IQVIA is seeking a highly skilled Trial Delivery Manager/Senior Clinical Lead to oversee and coordinate clinical trial management activities for both internally managed and outsourced trials. This role involves ensuring compliance with SOPs, Good Clinical Practice (GCP), and local regulatory requirements. The identified candidate will lead the Study Management Team, manage trial documentation, and ensure inspection-readiness while acting as the primary contact for regional and country staff.

Key Responsibilities:

• Adhere to SOPs, policies, GCP, and local regulatory requirements.
• Comply with relevant training requirements.
• Lead the Study Management Team and provide updates on deliverable status.
• Ensure availability of required reports for real-time tracking of trial status.
• Manage timely and accurate documentation and communication of trial progress.
• Maintain inspection-readiness of the Study Management Team (SMT).
• Act as the primary contact for Country and Regional staff and local teams.
• Partner with global counterparts to oversee central activities from planning to trial close-out.
• Ensure issue escalation and drive resolution.
• Work closely with the Trial Team to resolve CAPAs timely.
• Contribute to data collection for site selection and participate in feasibility assessments.
• Establish enrollment commitments and ensure actual enrollment meets projections.
• Ensure robust recruitment/contingency plans are in place for each region.
• Perform Annual Quality Review of files and ensure archiving and retention of documents.
• Establish country budgets and monitor actuals vs. forecast for Out-of-Pocket Expenses.
• Oversee selected vendors and review/approve vendor invoices.
• Monitor budgets and expenditures per planned trial budget.
• Create and update trial-specific documents, including Monitoring Guidelines, Informed Consent Forms, and IMP-related documentation.
• Provide input into cross-functional documents such as safety-related documents and protocol deviations.
• Ensure creation of trial-specific training materials and deliver training as needed.
• Coordinate Investigator Meetings and maintain excellent working relationships with internal stakeholders.
• Ensure compliance with Health Authority regulations and guidelines.
• Participate in Health Authority inspections and internal audits.
• Coordinate data cleaning towards a timely database lock.
• Act as central expert for assigned protocols.
• Contribute to process improvement and training initiatives.
• Lead and/or participate in special initiatives and task forces.
• Execute clinical trial management services autonomously.
• Provide coaching/mentoring to less experienced staff.
• Assume additional responsibilities or special initiatives such as Champion or Therapeutic Area Expert.
• Lead teams across projects/programs on insourced and outsourced studies.

Education and Experience Requirements:

• BS degree or equivalent in Life Sciences (e.g., Biology, Chemistry, Biochemistry, Nursing, Pharmacy).
• 6 or more years of clinical trial management experience in the pharmaceutical industry or large CRO.
• Strong working knowledge of ICH-GCP, local laws, and regulations.
• Proven track record in managing various aspects of trials from start-up to database lock and trial closure.
• Effective leadership and delegation skills.
• Experience in coordinating global or regional teams in a virtual environment.
• Strong project planning/management and independent complex decision-making skills.
• Solution-oriented with proactive risk identification and mitigation.
• Strong IT skills, including knowledge of standard Microsoft applications and willingness to learn new systems.
• Monitoring experience or relevant experience in data management or central monitoring.
• Proficient in speaking and writing local country language and English.
• Strong analytical skills and ability to manage ambiguity.
• Experience in developing presentations and presenting key information to stakeholders.
• Ability to understand and oversee country and vendor budgeting processes.

IQVIA is a leading global provider of clinical research services, commercial insights and healthcare intelligence to the life sciences and healthcare industries.
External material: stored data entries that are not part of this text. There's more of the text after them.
/-- What moves next, where something other than the order of the model's own round robin decides it. -/
inductive Turn where
  /-- A step of the machine that no instruction makes due: a timer, a link, the heat, the outside world. -/
  | due (d : Due)
  /-- The context that runs next. -/
  | run (core ctx : Nat)
  /-- A byte of memory goes bad (R106, R298). -/
  | damage (addr : Nat)
  /-- The partial of a grain at a holder goes bad (R106). -/
  | spoil (key holder : Nat)
  /-- Two REDs on their way to a home merge in a mesh router (R92): the home, the slice or queue, and their places there. -/
  | merge (home queue first second : Nat)
  /-- An access that waited goes on; one that has been taken at its slice or booth core does not wait there again. -/
  | retry (who : Asker) (pass : List Admission)
  deriving DecidableEq, Repr

/-- The module. -/
structure State where
  /-- The running context: core and number. The model's own field. -/
  cur : Nat × Nat
  /-- Steps that instructions have made due, oldest first. The model's own field. -/
  agenda : List Due
  /-- What the step being taken is about, where no word encodes it. The model's own field. -/
  subject : Subject
  /-- What the outside lets happen next. The model's own field. -/
  turns : List Turn
  /-- Numbers the free values taken. The model's own field. -/
  free : Nat
  /-- Contexts by 16 x core + context. -/
  ctxs : Tab Ctx
  cores : Tab CoreSt
  dies : Tab DieSt
  bridges : Tab BridgeSt
  /-- Every byte of memory, by flattened address, in canonical form. -/
  mem : List Host.Cell
  /-- Bytes of memory marked uncorrectable, by flattened address. -/
  marks : List Nat
  /-- wts and rts at the homes, by 32-byte sector of flattened memory (R84). -/
  times : Tab (Nat × Nat)
  /-- Copies below the homes, by place and grain (R57, R58). -/
  copies : Tab Copy
  /-- The frames of every cache, in an L2 slice the one most recently used first (R57, R58, R60). -/
  frames : Tab (List Frame)
  /-- What the request has been admitted with whose turn at its home it is. The model's own field. -/
  pass : List Admission
  /-- The run of a packet's instruction that is being made, none outside the pipe and between steps. The model's own field. -/
  run : Option PacketRun
  brine : Tab BrineEntry
  nets : Tab Net
  shadows : List Shadow
  fit : Tab FitSlot
  /-- Values of ENDs on their way to their engines (R130). -/
  sent : List Sent
  counters : Tab Counter
  launches : Tab Launch
  barriers : List BarrierInst
  ops : Tab EngOp
  nextOp : Nat
  colls : List CollInst
  mtime : Nat
  epoch : Nat
  /-- FEATURE (R392). -/
  feature : Dword
  /-- MGMTOWN.OWNER (R386). -/
  owner : Nat
  /-- Claims of MGMTOWN that have come in one cycle and are not yet resolved (R386). -/
  claims : List Nat
  /-- DIEREL has been written (R382). -/
  released : Bool
  deriving DecidableEq, Repr

/-- The subject of a step that is about nothing in particular. -/
def Subject.nothing : Subject := { place := 0, index := 0, addr := 0#64, value := 0#64, flag := false }

/-- The machine right after cold reset: nothing has run, every core is held, and COLD_RESET is due (R381). -/
def State.reset : State where
  cur := (0, 0)
  agenda := [{ step := .coldReset, subject := Subject.nothing }]
  subject := Subject.nothing
  turns := []
  free := 0
  ctxs := []
  cores := []
  dies := []
  bridges := []
  mem := []
  marks := []
  times := []
  copies := []
  frames := []
  pass := []
  run := none
  brine := []
  nets := []
  shadows := []
  fit := []
  sent := []
  counters := []
  launches := []
  barriers := []
  ops := []
  nextOp := 0
  colls := []
  mtime := 0
  epoch := 0
  feature := 0x7F#64
  owner := 0
  claims := []
  released := false

/-- The outcome of a step of this machine. -/
abbrev Out := Host.Outcome State Fault Refusal

end Sys2Proof.Machine
end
We create intelligent connections to accelerate the development and commercialization of innovative medical treatments to help improve patient outcomes and population health worldwide. Learn more at https://jobs.iqvia.com

IQVIA is proud to be an equal opportunity employer. All qualified applicants will receive consideration for employment without regard to race, color, religion, sex, sexual orientation, gender identity, national origin, disability, status as a protected veteran, or any other status protected by applicable law. https://jobs.iqvia.com/eoe

The potential base pay range for this role, when annualized, is $112,000.00 - $228,800.00. The actual base pay offered may vary based on a number of factors including job-related qualifications such as knowledge, skills, education, and experience; location; and/or schedule (full or part-time). Dependent on the position offered, incentive plans, bonuses, and/or other forms of compensation may be offered, in addition to a range of health and welfare and/or other benefits.